(Materials provided Opens)

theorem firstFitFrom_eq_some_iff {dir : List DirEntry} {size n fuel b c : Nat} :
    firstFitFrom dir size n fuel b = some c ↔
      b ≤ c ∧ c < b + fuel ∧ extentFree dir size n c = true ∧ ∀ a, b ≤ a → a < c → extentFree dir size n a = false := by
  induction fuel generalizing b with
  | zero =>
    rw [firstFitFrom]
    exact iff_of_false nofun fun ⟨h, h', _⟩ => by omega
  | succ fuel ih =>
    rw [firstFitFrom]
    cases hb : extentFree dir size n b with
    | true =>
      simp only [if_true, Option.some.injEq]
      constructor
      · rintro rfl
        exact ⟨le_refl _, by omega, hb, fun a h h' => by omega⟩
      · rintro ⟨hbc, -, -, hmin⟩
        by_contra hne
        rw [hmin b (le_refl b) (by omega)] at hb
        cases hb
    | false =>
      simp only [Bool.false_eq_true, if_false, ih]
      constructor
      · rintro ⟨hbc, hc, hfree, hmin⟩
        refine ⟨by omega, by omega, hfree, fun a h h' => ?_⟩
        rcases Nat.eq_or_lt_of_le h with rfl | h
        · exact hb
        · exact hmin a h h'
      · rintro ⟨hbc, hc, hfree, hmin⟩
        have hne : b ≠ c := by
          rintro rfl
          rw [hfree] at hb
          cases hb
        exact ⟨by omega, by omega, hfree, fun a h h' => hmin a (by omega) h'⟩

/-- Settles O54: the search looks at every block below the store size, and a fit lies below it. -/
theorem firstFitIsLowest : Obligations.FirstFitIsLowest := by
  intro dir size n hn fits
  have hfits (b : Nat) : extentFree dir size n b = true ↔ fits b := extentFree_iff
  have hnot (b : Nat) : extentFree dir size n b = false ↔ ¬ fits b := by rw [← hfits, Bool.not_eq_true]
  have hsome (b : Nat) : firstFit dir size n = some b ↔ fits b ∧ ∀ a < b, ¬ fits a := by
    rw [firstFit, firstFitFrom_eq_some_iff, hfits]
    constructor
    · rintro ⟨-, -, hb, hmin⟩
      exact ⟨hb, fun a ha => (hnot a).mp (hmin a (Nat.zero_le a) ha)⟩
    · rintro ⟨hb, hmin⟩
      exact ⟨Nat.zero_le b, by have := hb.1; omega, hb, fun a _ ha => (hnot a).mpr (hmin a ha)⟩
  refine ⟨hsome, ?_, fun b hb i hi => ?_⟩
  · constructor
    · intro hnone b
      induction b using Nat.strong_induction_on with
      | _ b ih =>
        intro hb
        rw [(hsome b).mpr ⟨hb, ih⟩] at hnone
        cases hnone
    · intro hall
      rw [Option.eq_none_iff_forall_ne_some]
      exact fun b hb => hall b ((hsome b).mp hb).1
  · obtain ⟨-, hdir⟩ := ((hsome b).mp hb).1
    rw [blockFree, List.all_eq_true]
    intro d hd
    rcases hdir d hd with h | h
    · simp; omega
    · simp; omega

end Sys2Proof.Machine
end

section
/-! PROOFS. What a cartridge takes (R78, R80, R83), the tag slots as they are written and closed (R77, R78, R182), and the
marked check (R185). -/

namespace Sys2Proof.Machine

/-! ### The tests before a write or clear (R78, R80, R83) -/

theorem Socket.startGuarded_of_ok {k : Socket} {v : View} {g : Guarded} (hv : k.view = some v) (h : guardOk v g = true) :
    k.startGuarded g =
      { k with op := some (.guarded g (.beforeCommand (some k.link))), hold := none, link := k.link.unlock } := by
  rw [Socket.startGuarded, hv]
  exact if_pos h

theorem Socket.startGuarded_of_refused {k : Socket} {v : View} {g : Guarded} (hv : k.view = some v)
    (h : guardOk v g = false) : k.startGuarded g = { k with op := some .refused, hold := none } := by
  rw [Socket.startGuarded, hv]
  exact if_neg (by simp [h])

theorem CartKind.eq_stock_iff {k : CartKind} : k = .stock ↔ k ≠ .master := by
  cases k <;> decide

(Materials provided Closes)

» Task item: The whole listing needs copying. Write it out exactly.

» Answer to this exercise:
theorem firstFitFrom_eq_some_iff {dir : List DirEntry} {size n fuel b c : Nat} :
    firstFitFrom dir size n fuel b = some c ↔
      b ≤ c ∧ c < b + fuel ∧ extentFree dir size n c = true ∧ ∀ a, b ≤ a → a < c → extentFree dir size n a = false := by
  induction fuel generalizing b with
  | zero =>
    rw [firstFitFrom]
    exact iff_of_false nofun fun ⟨h, h', _⟩ => by omega
  | succ fuel ih =>
    rw [firstFitFrom]
    cases hb : extentFree dir size n b with
    | true =>
      simp only [if_true, Option.some.injEq]
      constructor
      · rintro rfl
        exact ⟨le_refl _, by omega, hb, fun a h h' => by omega⟩
      · rintro ⟨hbc, -, -, hmin⟩
        by_contra hne
        rw [hmin b (le_refl b) (by omega)] at hb
        cases hb
    | false =>
      simp only [Bool.false_eq_true, if_false, ih]
      constructor
      · rintro ⟨hbc, hc, hfree, hmin⟩
        refine ⟨by omega, by omega, hfree, fun a h h' => ?_⟩
        rcases Nat.eq_or_lt_of_le h with rfl | h
        · exact hb
        · exact hmin a h h'
      · rintro ⟨hbc, hc, hfree, hmin⟩
        have hne : b ≠ c := by
          rintro rfl
          rw [hfree] at hb
          cases hb
        exact ⟨by omega, by omega, hfree, fun a h h' => hmin a (by omega) h'⟩

/-- Settles O54: the search looks at every block below the store size, and a fit lies below it. -/
theorem firstFitIsLowest : Obligations.FirstFitIsLowest := by
  intro dir size n hn fits
  have hfits (b : Nat) : extentFree dir size n b = true ↔ fits b := extentFree_iff
  have hnot (b : Nat) : extentFree dir size n b = false ↔ ¬ fits b := by rw [← hfits, Bool.not_eq_true]
  have hsome (b : Nat) : firstFit dir size n = some b ↔ fits b ∧ ∀ a < b, ¬ fits a := by
    rw [firstFit, firstFitFrom_eq_some_iff, hfits]
    constructor
    · rintro ⟨-, -, hb, hmin⟩
      exact ⟨hb, fun a ha => (hnot a).mp (hmin a (Nat.zero_le a) ha)⟩
    · rintro ⟨hb, hmin⟩
      exact ⟨Nat.zero_le b, by have := hb.1; omega, hb, fun a _ ha => (hnot a).mpr (hmin a ha)⟩
  refine ⟨hsome, ?_, fun b hb i hi => ?_⟩
  · constructor
    · intro hnone b
      induction b using Nat.strong_induction_on with
      | _ b ih =>
        intro hb
        rw [(hsome b).mpr ⟨hb, ih⟩] at hnone
        cases hnone
    · intro hall
      rw [Option.eq_none_iff_forall_ne_some]
      exact fun b hb => hall b ((hsome b).mp hb).1
  · obtain ⟨-, hdir⟩ := ((hsome b).mp hb).1
    rw [blockFree, List.all_eq_true]
    intro d hd
    rcases hdir d hd with h | h
    · simp; omega
    · simp; omega

end Sys2Proof.Machine
end

section
/-! PROOFS. What a cartridge takes (R78, R80, R83), the tag slots as they are written and closed (R77, R78, R182), and the
marked check (R185). -/

namespace Sys2Proof.Machine

/-! ### The tests before a write or clear (R78, R80, R83) -/

theorem Socket.startGuarded_of_ok {k : Socket} {v : View} {g : Guarded} (hv : k.view = some v) (h : guardOk v g = true) :
    k.startGuarded g =
      { k with op := some (.guarded g (.beforeCommand (some k.link))), hold := none, link := k.link.unlock } := by
  rw [Socket.startGuarded, hv]
  exact if_pos h

theorem Socket.startGuarded_of_refused {k : Socket} {v : View} {g : Guarded} (hv : k.view = some v)
    (h : guardOk v g = false) : k.startGuarded g = { k with op := some .refused, hold := none } := by
  rw [Socket.startGuarded, hv]
  exact if_neg (by simp [h])

theorem CartKind.eq_stock_iff {k : CartKind} : k = .stock ↔ k ≠ .master := by
  cases k <;> decide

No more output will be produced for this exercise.